(Given information)
/-- Sixteen bytes copied from memory into a line. -/
theorem CLine.foldl_setByte (mem : Memory) (base n : Nat) (l : CLine) (q : Nat) (hb : base % 64 + n ≤ 64) :
    let m := (List.range n).foldl (fun x i => x.setByte (base + i) (memGet mem (base + i))) l
    m.addr = l.addr ∧ m.valid = l.valid ∧ m.dirty = l.dirty ∧ m.err = l.err ∧
    m.byte q = if base % 64 ≤ q % 64 ∧ q % 64 < base % 64 + n then memGet mem (base - base % 64 + q % 64) else l.byte q := by
  induction n with
  | zero => simp <;> omega
  | succ n ih =>
    have ih := ih (by omega)
    simp only [List.range_succ, List.foldl_append, List.foldl_cons, List.foldl_nil] at *
    obtain ⟨h1, h2, h3, h4, h5⟩ := ih
    refine ⟨h1, h2, h3, h4, ?_⟩
    rw [CLine.byte_setByte, h5]
    have e : (base + n) % 64 = base % 64 + n := by omega
    rw [e]
    by_cases h : q % 64 = base % 64 + n
    · have h6 : base % 64 ≤ q % 64 ∧ q % 64 < base % 64 + (n + 1) := by omega
      have h7 : base + n = base - base % 64 + q % 64 := by omega
      rw [if_pos h, if_pos h6, h7]
    · rw [if_neg h]
      by_cases h6 : base % 64 ≤ q % 64 ∧ q % 64 < base % 64 + n
      · rw [if_pos h6, if_pos (by omega)]
      · rw [if_neg h6, if_neg (by omega)]

/-- The sector of pa copied from its home into its line. -/
theorem CLine.fillSector_spec (mem : Memory) (e1 e2 : NatSet) (l : CLine) (pa : Nat) (hl : l.addr = pa / 64 * 64) (q : Nat)
    (hq : q / 64 = pa / 64) :
    let m := l.fillSector mem e1 e2 pa
    m.addr = l.addr ∧ m.valid = l.valid ||| (1#4 <<< (pa / 16 % 4)) ∧ m.dirty = l.dirty ∧
    m.byte q = if q / 16 = pa / 16 then memGet mem q else l.byte q := by
  have hk : pa / 16 % 4 < 4 := Nat.mod_lt _ (by decide)
  have hb : (l.addr + 16 * (pa / 16 % 4)) % 64 = 16 * (pa / 16 % 4) := by omega
  have := CLine.foldl_setByte mem (l.addr + 16 * (pa / 16 % 4)) 16 l q (by omega)
  unfold CLine.fillSector
  simp only at this ⊢
  generalize (List.range 16).foldl _ l = m at this ⊢
  obtain ⟨h1, h2, h3, -, h5⟩ := this
  refine ⟨h1, ?_, h3, ?_⟩
  · rw [h2]
  · show m.byte q = _
    rw [h5, hb]
    have hq' := Nat.div_add_mod q 64
    by_cases h : q / 16 = pa / 16
    · have h6 : 16 * (pa / 16 % 4) ≤ q % 64 ∧ q % 64 < 16 * (pa / 16 % 4) + 16 := by omega
      have h7 : l.addr + 16 * (pa / 16 % 4) - 16 * (pa / 16 % 4) + q % 64 = q := by omega
      rw [if_pos h, if_pos h6, h7]
    · rw [if_neg h, if_neg (by omega)]

/-! ## The lines of a room -/

theorem Cellar.line_putLine (c : Cellar) (l : CLine) (a : Nat) :
    (c.putLine l).line a = if a / 64 * 64 = l.addr then some l else c.line a := by
  unfold Cellar.putLine Cellar.line
  simp only [List.find?_cons]
  by_cases h : a / 64 * 64 = l.addr
  · simp [h]
  · have : (l.addr == a / 64 * 64) = false := by simp; exact fun e => h e.symm
    rw [this, if_neg h]
    simp only [List.find?_filter]
    congr 1; funext x
    by_cases hx : x.addr = a / 64 * 64
    · simp [hx, h]
    · simp [hx]

theorem Cellar.line_dropLine (c : Cellar) (p a : Nat) :
    (c.dropLine p).line a = if a / 64 * 64 = p then none else c.line a := by
  unfold Cellar.dropLine Cellar.line
  simp only [List.find?_filter]
  by_cases h : a / 64 * 64 = p
  · rw [if_pos h]; simp; intro x _ hx e; exact hx (e ▸ h.symm ▸ rfl)
  · rw [if_neg h]; congr 1; funext x
    by_cases hx : x.addr = a / 64 * 64
    · simp [hx, h]
    · simp [hx]

/-- A line that is found has the address that was asked for. -/
theorem Cellar.line_addr (c : Cellar) (a : Nat) (l : CLine) (h : c.line a = some l) : l.addr = a / 64 * 64 := by
  have := List.find?_some h; simpa using this

/-! ## Write-back -/

/-- A write-back leaves every byte outside the line. -/
theorem memGet_homePutLine (mem : Memory) (e1 e2 : NatSet) (l : CLine) (a : Nat) (h : Memory.wf mem = true)
    (ha : a < l.addr ∨ l.addr + 64 ≤ a) : memGet (homePutLine mem e1 e2 l).1 a = memGet mem a := by
  refine (List.foldlRecOn (motive := fun y : Memory × NatSet × NatSet => Memory.wf y.1 = true ∧ memGet y.1 a = memGet mem a)
    _ _ ⟨h, rfl⟩ ?_).2
  rintro ⟨m, x1, x2⟩ ⟨hm, hg⟩ k hk
  have k8 := List.mem_range.1 hk
  show Memory.wf (if _ then _ else _ : Memory × NatSet × NatSet).1 = true ∧ memGet (if _ then _ else _ : Memory × NatSet × NatSet).1 a = _
  split
  · exact ⟨hm, hg⟩
  · refine List.foldlRecOn (motive := fun y : Memory => Memory.wf y = true ∧ memGet y a = memGet mem a) _ _ ⟨hm, hg⟩ ?_
    rintro y ⟨hy, hv⟩ i hi
    have i8 := List.mem_range.1 hi
    split
    · exact ⟨memSet_wf _ _ _ hy, by rw [memGet_memSet _ _ _ _ hy, if_neg (by omega)]; exact hv⟩
    · exact ⟨hy, hv⟩

/-! ## What the core sees -/

/-- The bytes that a core sees depend on its CACHE room and on the homes alone. -/
theorem State.viewByte_congr (s t : State) (a : Nat) (hc : t.core.cellar.cache = s.core.cellar.cache) (hm : t.mem = s.mem) :
    t.viewByte a = s.viewByte a := by
  simp only [State.viewByte, Cellar.line, hc, hm]

/-! ## The stash (R333) -/

theorem Cellar.Stashed.refl (c : Cellar) : c.Stashed c := ⟨rfl, rfl, fun _ _ => rfl⟩

/-- What a place of every range says of two rooms whose ranges are the same. -/
theorem stash_ranges {c d : Cellar} (h : (d.stash.map fun r => (r.va, r.len, r.off, r.pages)) = c.stash.map fun r => (r.va, r.len, r.off, r.pages))
    (P : Nat → List Nat → Prop) (hc : ∀ r ∈ c.stash, P r.off r.pages) : ∀ r ∈ d.stash, P r.off r.pages := by
  intro r hr
  have : (r.va, r.len, r.off, r.pages) ∈ c.stash.map fun r => (r.va, r.len, r.off, r.pages) := by
    rw [← h]; exact List.mem_map.2 ⟨r, hr, rfl⟩
  obtain ⟨q, hq, e⟩ := List.mem_map.1 this
  simp only [Prod.mk.injEq] at e
  rw [← e.2.2.1, ← e.2.2.2]; exact hc q hq

theorem Cellar.Stashed.trans {c d e : Cellar} (h : c.Stashed d) (k : d.Stashed e) : c.Stashed e := by
  obtain ⟨h1, h2, h3⟩ := h
  obtain ⟨k1, k2, k3⟩ := k
  refine ⟨?_, k2.trans h2, fun o ho => ?_⟩
  · rw [k1, h1]
  · rw [k3 o (stash_ranges h2 (fun off pages => o < off / 8 * 8 ∨ off + 4096 * pages.length ≤ o) ho), h3 o ho]

/-- The lines of the CACHE room have no part in it. -/
theorem Cellar.Stashed.lines {c d : Cellar} (h : c.Stashed d) (x : List CLine) (n : Nat) :
    ({ c with cache := x, order := n } : Cellar).Stashed { d with cache := x, order := n } := by
  obtain ⟨h1, h2, h3⟩ := h
  refine ⟨?_, h2, h3⟩
  rw [h1]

(Work instructions)
Lines in the data that hold "dirty" are to be counted, and the number alone reported.

(Answer)
2